A Loirinha era uma rafeira de porte médio. O pelo
castanho-claro no dorso dava lugar ao branco nas patas e no ventre. Vivia em casa
dos avós do Mateus desde os três meses e tinha acabado de completar seis anos.
Ao final do dia, corria pelo jardim, qual corrida de
obstáculos, por entre as árvores e os arbustos. Ninguém a conseguia apanhar,
tais as fintas que conseguia inventar. Percorria depois os lugares preferidos que
farejava com todo o cuidado, para confirmar se ainda lá se encontrava o seu osso
favorito.
Às vezes, encontrava o Soneca esticado ao Sol, em
cima da mesa de pedra. Aproximava-se, silenciosamente, focinho junto à calçada,
agarrado à pista como se fosse um detetive. Mas, quando chegava perto, não
resistia às assustadoras garras do gato. Recuava, então, dois passos e voltava às
corridas, regressando, por fim, à casota.
O Mateus adorava adestrá-la. Caminhava lado a lado com a
Loirinha, dando pequenos esticões à trela, acompanhados por ordens a que ela
raramente obedecia.
- Senta! Senta! Senta, Loira!
Em vez disso, ela deitava-se e oferecia a barriga para
recolher carícias.
- Levanta! Levanta!
Mas a Loirinha sentava-se e levantava uma das patinhas.
Por vezes, o Mateus soltava-a e atirava para longe a
bola azul, a favorita da cadelinha. Mas nada. Ela não queria saber da bola para
tristeza do rapaz.
Um dia, o Mateus tentou outra estratégia e começou
a correr com a bola na mão e, assim, tudo ficou diferente. O jogo tornou-se muito
mais divertido e a Loirinha depressa o alcançou, procurando agarrar-lhe as
calças e as sapatilhas com pequenas dentadas acompanhadas de rosnadelas que o
petiz considerou assustadoras.
- Pai! Pai!Pai!
- A Loira não te faz mal. Quer apenas brincadeira.
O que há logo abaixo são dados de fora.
/-- The exit descriptor of a branch word reads its condition, bit 29, and under that the offset. -/
theorem branchExit_congr_fields {v w : Word} (hcond : condOfWord v = condOfWord w) (hu : bit v 29 = bit w 29)
    (hoff : bit w 29 = true → field v 0 24 = field w 0 24) (cur : Word) : branchExit v cur = branchExit w cur := by
  cases h29 : bit w 29
  · simp [branchExit, hcond, hu, h29]
  · simp [branchExit, hcond, hu, h29, hoff h29]

/-- None of those is an ignored bit. -/
theorem branchExit_clear {w : Word} (hw : isBranchWord w = true) (cur : Word) :
    branchExit (encodeWord (decodeWord w)) cur = branchExit w cur := by
  obtain ⟨h31, h30⟩ : bit w 31 = true ∧ bit w 30 = true := by simpa [isBranchWord] using hw
  rw [encodeInvertsDecodeUpToIgnoredBits, ignoredBits_eq, h31, h30]
  cases h29 : bit w 29
  · have hhead : ∀ k, 24 ≤ k → k < 32 → bit (w &&& ~~~(0x00FFFFF0 : Word)) k = bit w k := by
      intro k hlo hhi
      have hk : bit (~~~(0x00FFFFF0 : Word)) k = true := by interval_cases k <;> rfl
      rw [bit_and, hk, Bool.and_true]
    have hsel : field (w &&& ~~~(0x00FFFFF0 : Word)) 24 3 = field w 24 3 := by
      rw [field_and]
      exact BitVec.and_allOnes
    refine branchExit_congr_fields ?_ (hhead 29 (by decide) (by decide)) (by simp [h29]) cur
    exact congrArg₂ Cond.mk (hhead 27 (by decide) (by decide)) (congrArg condSelOfBits hsel)
  · simp [ignoredOf]

theorem branchExit_congr {v w : Word} (h : decodeWord v = decodeWord w) (hw : isBranchWord w = true) (cur : Word) :
    branchExit v cur = branchExit w cur := by
  rw [← branchExit_clear ((isBranchWord_congr h).trans hw), h, branchExit_clear hw]

/-- So words of one instruction are counted alike. -/
theorem count_congr {v w : Word} (h : decodeWord v = decodeWord w) (b : Builder) : b.count v = b.count w := by
  unfold Builder.count
  rw [isBranchWord_congr h]
  split
  · next hw => rw [branchExit_congr h hw]
  · rfl

/-! ### Invocations that read the same -/

/-- The two states have no difference that an invocation could read at `a`. -/
def SameWordAt (s s' : State) (a : Word) : Prop :=
  (s.fetch a).map decodeWord = (s'.fetch a).map decodeWord ∧ s.breakpointAt a = s'.breakpointAt a

/-- A turn at an address where two states read the same does the same in both, if the turns after it do. -/
theorem buildLoop_succ_congr {s s' : State} (hcfg : s.cfg = s'.cfg) {b : Builder} (hopen : b.phase = .opened)
    (hread : SameWordAt s s' b.cur) (fuel : Nat) (done : List (List Operation))
    (hrest : b.n + 1 < b.max → ∀ done', buildLoop s fuel { b with n := b.n + 1, cur := b.cur + 4#32 } done'
      = buildLoop s' fuel { b with n := b.n + 1, cur := b.cur + 4#32 } done') :
    buildLoop s (fuel + 1) b done = buildLoop s' (fuel + 1) b done := by
  obtain ⟨hword, hbreak⟩ := hread
  cases hb : s.breakpointAt b.cur
  · have hb' := hbreak.symm.trans hb
    cases hf : s.fetch b.cur with
    | none =>
      have hf' : s'.fetch b.cur = none := by simpa [hf] using hword.symm
      rw [buildLoop_of_unmapped fuel done hb hf, buildLoop_of_unmapped fuel done hb' hf']
    | some w =>
      obtain ⟨w', hf', hdecode⟩ : ∃ w', s'.fetch b.cur = some w' ∧ decodeWord w' = decodeWord w := by
        simpa [hf] using hword.symm
      have hemit : emit s'.cfg b.cur (decodeWord w') = emit s.cfg b.cur (decodeWord w) := by rw [hcfg, hdecode]
      cases he : emit s.cfg b.cur (decodeWord w) with
      | error signal =>
        rw [buildLoop_of_placeholder fuel done hb hf he, buildLoop_of_placeholder fuel done hb' hf' (hemit.trans he)]
      | ok ops =>
        have hemits : Emits s b.cur w ops := ⟨hb, hf, he⟩
        have hemits' : Emits s' b.cur w' ops := ⟨hb', hf', hemit.trans he⟩
        have hbranch := isBranchWord_congr hdecode
        rcases count_cases b w with ⟨hw, -⟩ | ⟨hw, hcap, -⟩ | ⟨hw, hcap, -⟩
        · rw [buildLoop_of_branch fuel done hemits hw, buildLoop_of_branch fuel done hemits' (hbranch.trans hw),
            count_congr hdecode]
        · rw [buildLoop_of_cap fuel done hemits hw hcap, buildLoop_of_cap fuel done hemits' (hbranch.trans hw) hcap,
            count_congr hdecode]
        · rw [buildLoop_of_goesOn fuel done hopen hemits hw hcap,
            buildLoop_of_goesOn fuel done hopen hemits' (hbranch.trans hw) hcap]
          exact hrest hcap _
  · rw [buildLoop_of_breakpoint fuel done hb, buildLoop_of_breakpoint fuel done (hbreak.symm.trans hb)]

/-- The whole loop, by induction on its turns: it stays below its bound, but for the first turn. -/
theorem buildLoop_congr {s s' : State} (hcfg : s.cfg = s'.cfg) {start : Word} {max : Nat}
    (hread : ∀ k, k < max ∨ k = 0 → SameWordAt s s' (unitAddr start k)) :
    ∀ (fuel n : Nat) (done : List (List Operation)), n < max ∨ n = 0 →
      buildLoop s fuel (midUnit start max n) done = buildLoop s' fuel (midUnit start max n) done
  | 0, _, _, _ => rfl
  | fuel + 1, n, done, hroom =>
    buildLoop_succ_congr hcfg rfl (hread n hroom) fuel done fun hlt done' => by
      have hnext := buildLoop_congr hcfg hread fuel (n + 1) done' (.inl hlt)
      rwa [midUnit_succ] at hnext

/-- The slots an invocation reads are below its cap and on its page. -/
theorem slot_on_page {cfg : Config} {start : Word} {cap k : Nat} (hcap : 1 ≤ cap)
    (h : k < min cap (slotsLeft cfg start) ∨ k = 0) :
    k < cap ∧ 4 * k < cfg.pageSize - start.toNat % cfg.pageSize := by
  have hpos : 0 < cfg.pageSize := Nat.mul_pos (by decide) (Nat.two_pow_pos _)
  have hlt : start.toNat % cfg.pageSize < cfg.pageSize := Nat.mod_lt _ hpos
  unfold slotsLeft at h
  omega

/-! ### Operations do not see the Builder -/

section SetBuilder

variable (s : State) (b : Builder)

theorem Expr.eval_setBuilder (m : Word) (e : Expr) : e.eval (s.setBuilder b) m = e.eval s m := by
  induction e with
  | lit | reg | high | packed | loaded => rfl
  | bin op x y hx hy => simp only [Expr.eval, hx, hy]; rfl

theorem FlagExpr.eval_setBuilder (m : Word) (e : FlagExpr) : e.eval (s.setBuilder b) m = e.eval s m := by
  cases e <;> simp only [FlagExpr.eval, Expr.eval_setBuilder]

/-- The accumulated state of a list of operations with another Builder. -/
def withBuilder (acc : State × Word) : State × Word := (acc.1.setBuilder b, acc.2)

theorem withBuilder_ite (g : Guard) (t t' : State) (m : Word) :
    (if g.holds (s.setBuilder b) then t.setBuilder b else t'.setBuilder b, m)
      = withBuilder b (if g.holds s then t else t', m) := by
  have hguard : g.holds (s.setBuilder b) = g.holds s := by cases g <;> rfl
  simp only [hguard, withBuilder]
  split <;> rfl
Para, não corras, verás que ela para também. Vira-te, vá, enfrenta-a!
O Mateus obedeceu e prontamente percebeu que o medo
se transformou em domínio.
- Estás a ver?! Conseguiste.
- Boa, já não tenho medo de cães. É fácil!
- Não sejas precipitado. Fazes isto com a Loira que
já te conhece bem. Com outros cães terás de ter muito cuidado.
O Mateus compreendeu as palavras do pai e resolveu
levar a cadelinha para a casota.
Na verdade, era importante mostrar que seria capaz
de tomar conta da Loirinha, pois, em breve, ia realizar-se um dos seus maiores
desejos. Estava quase a fazer dez anos e tinha pedido um presente especial: queria que a Loirinha viesse viver no jardim da sua casa. Que ela tivesse ali a
sua casota e pudesse brincar com ela todos os dias. Há muito que sonhava com
esse dia.
O Soneca também já conhecia o sonho do Mateus. Por
isso, por precaução, resolveu contar a novidade a todos os vizinhos animais.
Começou pelo Sapo Toquinhas que encontrou debaixo do rododendro.
- Não sei, amigo Soneca. A Loirinha nunca saiu
daquele jardim. Será que aguenta esta mudança? – reagiu o Toquinhas com
preocupação.
- Pelo gato musculado! Então não aguenta! Tem
vivido na casa aqui ao lado!
- Parece-te fácil, amigo gato, porque andas de casa
em casa. Saltas os muros e percorres os telhados de noite e de dia. Não tens
medo do espaço que está para além deste jardim. Mas eu e a Loirinha não sabemos o
que existe do lado de lá, para além do nosso muro.
- Por isso eu sei como podemos ajudá-la! É simples.
- Simples?! Achas simples mudar com aquela idade? Vai
farejar espaços desconhecidos… E os ruídos estranhos? Conseguirá dormir na
nova casota?
- Verás que se adaptará bem.
- Tens alguma ideia?
- Proponho que os pássaros das árvores se juntem aos
agapórnis desta casa e cantem nos primeiros dias as melodias que ela ouvia do
outro lado.
- Parece-me uma boa ideia!
- Parece-me uma boa ideia!
- Além disso, vou pedir ajuda para encontrar o osso
favorito da Loirinha e trazê-lo para aqui. Vai ser um osso de obra.
- Combinado, amigo! De soneca não tens nada!
O Sapo Toquinhas ficou mais animado e recolheu-se
para pensar em mais pormenores. O Soneca partiu para organizar a caça ao osso.
Além disso, ficou de contactar o Penas para orientar o ensaio dos pássaros.
A mudança estava para breve e o Mateus pensava em
tudo o que era necessário. Começou por desenhar a casota. Enfim, o pai não
imaginava o que o esperava: não seria fácil dar forma à imaginação do garoto!